Si on a un cpu 64 bits, il n'y a désormais aucune raison de ne pas l'utiliser comme il se doit.

----------

## xaviermiller

 *kwenspc wrote:*   

>  *darkangel92 wrote:*   eeeu p'tite question : Et au niveau flashplayer and Co pour le 64 bits? ca marche ou pas maintenant? 
> 
> Ah complètement! Et ce depuis longtemps maintenant.
> 
> Si on a un cpu 64 bits, il n'y a désormais aucune raison de ne pas l'utiliser comme il se doit.

 

J'en ai une : pour faire de la musique, il faut encore du 32 bits pour lancer des VST (car DLL 32 bits)

----------

## kwenspc

 *XavierMiller wrote:*   

> 
> 
> J'en ai une : pour faire de la musique, il faut encore du 32 bits pour lancer des VST (car DLL 32 bits)

 

Oui c'est vrai il y a encore quelques raisons très particulières, et j'en ai moi même une: dans certains cas je suis obligés de passer par un stage3 en chroot32 pour faire de la cross-compilation pour certaines cibles hardware pour lesquels il est difficile de créer la chaine de cross-compilation sous 64bits. Et puis en 64bits il manque encore cruellement d'outil de RE (Reverse Engineering) tel que Fenris par exemple. Mais ça viendra (j'espère...)

----------

## AgentMat

Y'a encore pas mal de problèmes en 64 bits avec les drivers vidéo. L'utilisation de la prise DVI provoquant sur certaines configs un crash du pc lorsque l'on passe de X à un framebuffer par exemple. Le problème disparaissant si l'on repasse sur la prise VGA (encore faut il en avoir une ^^). J'ai eu ce probleme sur ma x800xt et a priori ca arrive aussi à certains possesseurs d'anciennes cartes nvidia.

----------

## kwenspc

 *AgentMat wrote:*   

> Y'a encore pas mal de problèmes en 64 bits avec les drivers vidéo. L'utilisation de la prise DVI provoquant sur certaines configs un crash du pc lorsque l'on passe de X à un framebuffer par exemple. Le problème disparaissant si l'on repasse sur la prise VGA (encore faut il en avoir une ^^). J'ai eu ce probleme sur ma x800xt et a priori ca arrive aussi à certains possesseurs d'anciennes cartes nvidia.

 

ça a arrive aussi en 32bits, je ne pense pas que ce soit spécifiquement particulier à l'archi 64bits. Le switch de Xorg à la console en framebuffer pose des problèmes récurrents sur les 2 archis et, de fait, on est entièrement satisfait qu'avec les drivers libres généralement.

----------

## Oupsman

Un petit souci pour ma part avec la compilation du driver proprio, mais en ajoutant le flag amd64 dans ma variable USE (directement dans le make.conf) ca a résolu le souci. Par contre, le fait est que le paquet ne déclare pas en avoir besoin, ce qui est génant.

----------

## darkangel92

 *AgentMat wrote:*   

> Y'a encore pas mal de problèmes en 64 bits avec les drivers vidéo. L'utilisation de la prise DVI provoquant sur certaines configs un crash du pc lorsque l'on passe de X à un framebuffer par exemple. Le problème disparaissant si l'on repasse sur la prise VGA (encore faut il en avoir une ^^). J'ai eu ce probleme sur ma x800xt et a priori ca arrive aussi à certains possesseurs d'anciennes cartes nvidia.

 

juste une parenthese sur ce sujet de DVI. J'ai resolu ce pb en virant dans le fichier grub.conf la ligne de l'image de fond bootsplash (violet) pour avoir un grub juste ne noir et blanc. j'ai laissé le framebufer dans le noyau et aucun crash depuis.

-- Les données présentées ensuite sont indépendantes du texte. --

/-! ### Command -/

theorem keeps_modCmd_rest {f : CmdSt → CmdSt} {s : State} (hm : ∀ c, (f c).mailbox = c.mailbox) (hi : ∀ c, (f c).inflight = c.inflight)
    (hd : ∀ c, (f c).done = c.done) (h : Keeps F s) : Keeps F (modCmd f s) := by
  refine keeps_modCmd ?_ ?_ h
  · rw [hm]; exact h.mailbox
  · exact (tagsOk_congr (d := s.cmd) (by rw [hi]) (by rw [hd])).trans h.tags
theorem keeps_set_links {s : State} {x0} (h : Keeps F s) (nLinks : F.links = none := by assumption) : Keeps F { s with links := x0 } :=
  ⟨h.1, h.2, h.3, h.4, h.5, h.6, h.7, fixes_links h.8 nLinks⟩
theorem keeps_putLink (l : Nat) (x : LinkSt) {s : State} (hs : Keeps F s) (nLinks : F.links = none := by assumption) :
    Keeps F (putLink l x s) := by
  unfold putLink
  with_reducible repeat' (first | assumption | apply keeps_set_links)
theorem keeps_modLink (l : Nat) (f : LinkSt → LinkSt) {s : State} (hs : Keeps F s) (nLinks : F.links = none := by assumption) :
    Keeps F (modLink l f s) := by
  unfold modLink
  with_reducible repeat' (first | assumption | apply keeps_putLink)
theorem keeps_ldtPut (l : Nat) (w : List LdtLine) {s : State} (hs : Keeps F s) :
    Keeps F (ldtPut l w s) := by
  unfold ldtPut
  with_reducible repeat' (first | assumption | refine keeps_modCmd_rest (fun _ => rfl) (fun _ => rfl) (fun _ => rfl) ?_ | apply keeps_done_filter)
theorem keeps_ldtInvalidate (l : Nat) {s : State} (hs : Keeps F s) :
    Keeps F (ldtInvalidate l s) := by
  unfold ldtInvalidate
  with_reducible repeat' (first | assumption | refine keeps_modCmd_rest (fun _ => rfl) (fun _ => rfl) (fun _ => rfl) ?_ | apply keeps_ldtPut)
theorem keeps_ldtStore (l : Nat) (b : List Byte) {s : State} (hs : Keeps F s) :
    Keeps F (ldtStore l b s) := by
  unfold ldtStore
  with_reducible repeat' (first | assumption | apply keeps_ldtPut)
theorem keeps_ldtUse (l : Nat) {s : State} (hs : Keeps F s) :
    Keeps F (ldtUse l s) := by
  unfold ldtUse
  with_reducible repeat' (first | assumption | apply keeps_ldtStore | apply keeps_count | apply keeps_perfCount
                                | refine keeps_modCmd_rest (fun _ => rfl) (fun _ => rfl) (fun _ => rfl) ?_ | apply keeps_done_filter
                                | apply keeps_ite | split | (dsimp only; split))
theorem keeps_fetchPause {s : State} (hs : Keeps F s) : Keeps F (fetchPause s) := by
  unfold fetchPause
  with_reducible repeat' (first | assumption | (intro _) | apply keeps_count | apply keeps_wrB | apply keeps_foldl
                                | refine keeps_modCmd_rest (fun _ => rfl) (fun _ => rfl) (fun _ => rfl) ?_
                                | apply keeps_ite | split | (dsimp only; split))
theorem keeps_fetchResume {s : State} (hs : Keeps F s) : Keeps F (fetchResume s) := by
  unfold fetchResume
  with_reducible repeat' (first | assumption | (intro _) | apply keeps_wrB | apply keeps_foldl
                                | refine keeps_modCmd_rest (fun _ => rfl) (fun _ => rfl) (fun _ => rfl) ?_
                                | apply keeps_ite | split | (dsimp only; split))
theorem keeps_cqStalls (n : Nat) {s : State} (hs : Keeps F s) : Keeps F (cqStalls n s) := by
  unfold cqStalls
  dsimp only
  split
  · have h := keeps_wrB (cqBase n + 12) 13 true (keeps_count (cqBase n + 16) (List.filter (fun c => !c.stalled)
      (List.filter (fun c => pathCq s c.cmd.path == some n) s.cmd.done)).length hs)
    exact keeps_modCmd_tags h h.mailbox rfl (map_if_done fun _ => rfl)
  · exact keeps_wrB _ _ _ hs
theorem keeps_mailboxComplete (serial : Bool) (c : Cmd) (status : Nat) (result : List Byte) {s : State} (hs : Keeps F s) :
    Keeps F (mailboxComplete serial c status result s) := by
  have h : Keeps F (modCmd (fun x => { x with
      mailbox := putBytes0 (putBytes0 x.mailbox 0 (statusSlot c.tag true status result 0)) 0x20
        (if result.length ≤ 16 then [] else result) }) s) :=
    keeps_modCmd (bytesWf_putBytes0 _ _ (bytesWf_putBytes0 _ _ hs.mailbox)) hs.tags hs
  unfold mailboxComplete
  with_reducible repeat' (first | assumption | apply keeps_wrB | apply keeps_raiseMsix | apply keeps_ite)
/-- A state whose command engine is `c`. -/
def CmdIs (c : CmdSt) (s : State) : Prop := s.cmd = c
theorem cmdIs_ite {c : CmdSt} {p : Prop} [Decidable p] {a b : State} (ha : CmdIs c a) (hb : CmdIs c b) : CmdIs c (if p then a else b) := by
  split <;> assumption
theorem cmdIs_foldl {α : Type} {c : CmdSt} {l : List α} {f : State → α → State} {s : State} (hf : ∀ s x, CmdIs c s → CmdIs c (f s x))
    (h : CmdIs c s) : CmdIs c (l.foldl f s) := by
  induction l generalizing s with
  | nil => exact h
  | cons x l ih => exact ih (hf s x h)
theorem cmdIs_set_evt {c : CmdSt} {s : State} {x} (h : CmdIs c s) : CmdIs c { s with evt := x } := h
theorem cmdIs_set_chain {c : CmdSt} {s : State} {x} (h : CmdIs c s) : CmdIs c { s with chain := x } := h
theorem cmdIs_wr (a : Nat) (v : Word) {c : CmdSt} {s : State} (h : CmdIs c s) : CmdIs c (wr a v s) := h
theorem cmdIs_wrB (a i : Nat) (v : Bool) {c : CmdSt} {s : State} (h : CmdIs c s) : CmdIs c (wrB a i v s) := h
theorem cmdIs_wrWide (a w v : Nat) {c : CmdSt} {s : State} (h : CmdIs c s) : CmdIs c (wrWide a w v s) := h
theorem cmdIs_count (a n : Nat) {c : CmdSt} {s : State} (h : CmdIs c s) : CmdIs c (count a n s) := h
theorem cmdIs_emit (o : Output) {c : CmdSt} {s : State} (h : CmdIs c s) : CmdIs c (emit o s) := h
theorem cmdIs_ringDrop {c : CmdSt} {s : State} (h : CmdIs c s) : CmdIs c (ringDrop s) := h
theorem cmdIs_logPush (r : EvRec) {c : CmdSt} {s : State} (h : CmdIs c s) : CmdIs c (logPush r s) := by
  unfold logPush
  with_reducible repeat' (first | assumption | apply cmdIs_ite | apply cmdIs_count | apply cmdIs_set_evt)
theorem cmdIs_stageRec (r : EvRec) {c : CmdSt} {s : State} (h : CmdIs c s) : CmdIs c (stageRec r s) := by
  unfold stageRec
  with_reducible repeat' (first | assumption | apply cmdIs_ite | apply cmdIs_ringDrop | apply cmdIs_set_evt)
theorem cmdIs_chainEvent (r : EvRec) {c : CmdSt} {s : State} (h : CmdIs c s) : CmdIs c (chainEvent r s) := by
  unfold chainEvent
  with_reducible repeat' (first | assumption | apply cmdIs_ite | apply cmdIs_count | apply cmdIs_emit | apply cmdIs_set_chain)
theorem cmdIs_raise (code : Nat) (unit : BitVec 16) (data : List Byte) {c : CmdSt} {s : State} (h : CmdIs c s) :
    CmdIs c (raise code unit data s) := by
  unfold raise
  with_reducible repeat' (first | assumption | apply cmdIs_stageRec | apply cmdIs_ite | apply cmdIs_chainEvent | apply cmdIs_logPush
                                | apply cmdIs_wr | apply cmdIs_set_evt)
theorem cmdIs_perfAdd (b fuel n k : Nat) {c : CmdSt} {s : State} (h : CmdIs c s) : CmdIs c (perfAdd b fuel n k s) := by
  induction fuel generalizing n k s with
  | zero => exact h
  | succ f ih =>
    unfold perfAdd
    with_reducible repeat' (first | assumption | apply cmdIs_ite | apply ih | apply cmdIs_wrB | apply cmdIs_wrWide)
theorem cmdIs_perfIrq (b : Nat) (was : Word) {c : CmdSt} {s : State} (h : CmdIs c s) : CmdIs c (perfIrq b was s) := by
  unfold perfIrq
  with_reducible repeat' (first | assumption | apply cmdIs_ite | apply cmdIs_raise)
/-- A counted event leaves the command engine alone. -/
theorem perfCount_cmd (b k : Nat) (e : PerfEvent) (s : State) : (perfCount b k e s).cmd = s.cmd := by
  have h : CmdIs s.cmd s := rfl
  show CmdIs s.cmd (perfCount b k e s)
  unfold perfCount
  with_reducible repeat' (first | assumption | (intro _) | apply cmdIs_perfIrq | apply cmdIs_perfAdd | apply cmdIs_foldl | apply cmdIs_ite)
theorem keeps_finish (f : InFlight) (status : Nat) (result : List Byte) {s : State} (hs : Keeps F s) :
    Keeps F (finish f status result s) := by
  unfold finish
  split
  · exact hs
  rename_i hf
  have hmem : f.etag ∈ s.cmd.inflight.map (fun g => g.etag) := by
    simp only [Bool.not_eq_true', Bool.not_eq_false, List.any_eq_true, beq_iff_eq] at hf
    obtain ⟨g, hg, e⟩ := hf
    exact List.mem_map.mpr ⟨g, hg, e⟩
  have h1 : Keeps F (modCmd (fun c => { c with inflight := c.inflight.filter (fun g => g.etag != f.etag) }) s) :=
    keeps_modCmd hs.mailbox (tagsOk_less hs.tags (List.filter_sublist ..) (List.Sublist.refl _)) hs
  have hno : f.etag ∉ tagsHeld (modCmd (fun c => { c with inflight := c.inflight.filter (fun g => g.etag != f.etag) }) s).cmd := by
    have hn := (tagsOk_iff.mp hs.tags).1
    intro hm
    simp only [tagsHeld, modCmd, List.mem_append, List.mem_map, List.mem_filter] at hm
    rcases hm with ⟨g, ⟨_, h2⟩, h3⟩ | ⟨d, h2, h3⟩
    · simp [h3] at h2
    · exact (List.nodup_append.mp hn).2.2 _ hmem _ (List.mem_map.mpr ⟨d, h2, h3⟩) rfl
  have hlt := (tagsOk_iff.mp hs.tags).2 f.etag (List.mem_append_left _ hmem)
  have h2 := keeps_perfCount 0 1 { code := 5, unit := some (cmdUnit f.cmd) } h1
  dsimp only
  generalize he : perfCount 0 1 { code := 5, unit := some (cmdUnit f.cmd) }
    (modCmd (fun c => { c with inflight := c.inflight.filter (fun g => g.etag != f.etag) }) s) = t at h2 ⊢
  have hc : t.cmd = (modCmd (fun c => { c with inflight := c.inflight.filter (fun g => g.etag != f.etag) }) s).cmd := by
    rw [← he]; exact perfCount_cmd ..
  split
  · split
    · refine keeps_cqStalls _ (keeps_modCmd h2.mailbox ?_ h2)
      rw [hc] at *
      exact tagsOk_done h1.tags hno hlt
    · exact h2
  · exact keeps_mailboxComplete _ _ _ _ h2
  · exact keeps_mailboxComplete _ _ _ _ h2
  · exact keeps_emit _ h2
theorem keeps_answer (f : InFlight) (addr status : Nat) {s : State} (hs : Keeps F s) : Keeps F (answer f addr status s) := by
  unfold answer
  dsimp only
  split
  · exact keeps_finish _ _ _ hs
  · exact keeps_modCmd_tags hs hs.mailbox (map_if_etag fun h e => (beq_iff_eq.mp e).symm) rfl
theorem keeps_complete (e status : Nat) (result : List Byte) {s : State} (hs : Keeps F s) :
    Keeps F (complete e status result s) := by
  unfold complete
  with_reducible repeat' (first | assumption | apply keeps_finish | apply keeps_answer | apply keeps_ite | split | (dsimp only; split))
theorem keeps_modFlight (e : Nat) {g : InFlight → InFlight} {s : State} (hg : ∀ f, (g f).etag = f.etag) (hs : Keeps F s) :
    Keeps F (modFlight e g s) :=
  keeps_modCmd_tags hs hs.mailbox (map_if_etag fun f _ => hg f) rfl
theorem keeps_keepRunning (e aux : Nat) {s : State} (hs : Keeps F s) :
    Keeps F (keepRunning e aux s) := by
  unfold keepRunning
  with_reducible repeat' (first | assumption | refine keeps_modFlight _ (fun _ => rfl) ?_)
theorem keeps_completeAll (op cls idx status : Nat) (result : List Byte) {s : State} (hs : Keeps F s) :
    Keeps F (completeAll op cls idx status result s) := by
  unfold completeAll
  with_reducible repeat' (first | assumption | (intro _) | apply keeps_complete | apply keeps_foldl | apply keepsR_foldl)
theorem keeps_set_tiles {s : State} {x0} (h : Keeps F s) (nTiles : F.tiles = none := by assumption) : Keeps F { s with tiles := x0 } :=
  ⟨h.1, h.2, h.3, h.4, h.5, h.6, h.7, fixes_tiles h.8 nTiles⟩
theorem keeps_modTile (t : Nat) (f : TileSt → TileSt) {s : State} (hs : Keeps F s) (nTiles : F.tiles = none := by assumption) :
    Keeps F (modTile t f s) := by
  unfold modTile
  with_reducible repeat' (first | assumption | apply keeps_set_tiles)
theorem keeps_claimTag {op : Nat} {c : Cmd} {f : InFlight} {s t : State} (h : claimTag s op c = some (f, t)) (hs : Keeps F s) :
    Keeps F t := by
  unfold claimTag at h
  split at h
  · simp only [Option.some.injEq, Prod.mk.injEq] at h
    exact h.2 ▸ hs
  · split at h
    · simp at h
    · simp only [Option.some.injEq, Prod.mk.injEq] at h
      rw [← h.2]
      exact keeps_perfCount _ _ _ (keeps_fetchResume (keeps_modCmd hs.mailbox (tagsOk_new hs.tags ‹_› rfl rfl (by dsimp only)) hs))
theorem keeps_set_doms {s : State} {x0} (h : Keeps F s) : Keeps F { s with doms := x0 } :=
  ⟨h.1, h.2, h.3, h.4, h.5, h.6, h.7, h.8⟩
theorem keeps_modDom (d : Nat) (f : DomSt → DomSt) {s : State} (hs : Keeps F s) :
    Keeps F (modDom d f s) := by
  unfold modDom
  with_reducible repeat' (first | assumption | apply keeps_set_doms)
theorem keeps_recordRefusal (d id mask : Nat) {s : State} (hs : Keeps F s) :
    Keeps F (recordRefusal d id mask s) := by
  unfold recordRefusal
  with_reducible repeat' (first | assumption | apply keeps_count | apply keeps_wr | apply keeps_wrF)
theorem keeps_abortEntry (d id : Nat) {s : State} (hs : Keeps F s) :
    Keeps F (abortEntry d id s) := by
  unfold abortEntry
  with_reducible repeat' (first | assumption | apply keeps_recordRefusal | apply keeps_modDom | apply keeps_complete | split | (dsimp only; split))
theorem keeps_wakeOne (d : Nat) {s : State} (hs : Keeps F s) :
    Keeps F (wakeOne d s) := by
  unfold wakeOne
  with_reducible repeat' (first | assumption | apply keeps_abortEntry | apply keeps_modDom | apply keeps_wrF | apply keeps_wrB | apply keeps_ite
                                | split | (dsimp only; split))
theorem keeps_beginWake (d : Nat) {s : State} (hs : Keeps F s) :
    Keeps F (beginWake d s) := by
  unfold beginWake
  with_reducible repeat' (first | assumption | apply keeps_wakeOne | apply keeps_modDom | apply keeps_ite | split | (dsimp only; split))
theorem keeps_checkLink (o : OpSpec) (c : Cmd) {s : State} (hs : Keeps F s) : Keeps F (checkLink o c s) := by
  unfold checkLink
  with_reducible repeat' (first | assumption | apply keeps_ldtUse | apply keeps_ite | split | (dsimp only; split))
theorem keeps_runHere (o : OpSpec) (c : Cmd) (f : InFlight) (act : Nat → State → State) {s : State}
    (hact : ∀ a0 a1, Keeps F a1 → Keeps F (act a0 a1)) (hs : Keeps F s) :
    Keeps F (runHere o c f act s) := by
  unfold runHere
  with_reducible repeat' (first | assumption | (intro _) | apply hact | apply keeps_complete | apply keeps_checkLink | apply keeps_beginWake
                                | apply keeps_foldl | apply keepsR_foldl | apply keeps_ite | split | (dsimp only; split))
theorem keeps_command (o : OpSpec) (c : Cmd) (act : Nat → State → State) {s : State} (hact : ∀ a0 a1, Keeps F a1 → Keeps F (act a0 a1))
    (hs : Keeps F s) :
    Keeps F (command o c act s) := by
  unfold command
  with_reducible repeat' (first | assumption | (intro _) | apply hact | refine keeps_claimTag (by assumption) ?_ | apply keeps_fetchPause
                                | apply keeps_complete | apply keeps_emit | refine keeps_modFlight _ (fun _ => rfl) ?_ | apply keeps_runHere
                                | apply keeps_ite | split | (dsimp only; split))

le framebuffer peut etre finalement utilisé et meme que j'affice le pinguin durant le boot

----------

## Temet

C'est un manchot bourdil !   :Laughing: 

----------

## AgentMat

 *darkangel92 wrote:*   

> 
> 
> juste une parenthese sur ce sujet de DVI. J'ai resolu ce pb en virant dans le fichier grub.conf la ligne de l'image de fond bootsplash (violet) pour avoir un grub juste ne noir et blanc. j'ai laissé le framebufer dans le noyau et aucun crash depuis.
> 
> le framebuffer peut etre finalement utilisé et meme que j'affice le pinguin durant le boot

 

C'est vrai que sur mon ancien PC j'avais le fond violet de gentoo dans grub. Lorsque j'avais reinstallé cette machine en 32 bits pour voir si ca resolvait le problème je n'avais pas remis ce fameux fond violet dans grub. Faudra que je teste en le remettant maintenant que je suis en 32 bits voir si le problème revient. (j'ai la flemme de réinstaller ma vieille machine en 64 bits pour tester ^^, de toute facon je finis de récup mes données et je la file à mes parents cette tour)

----------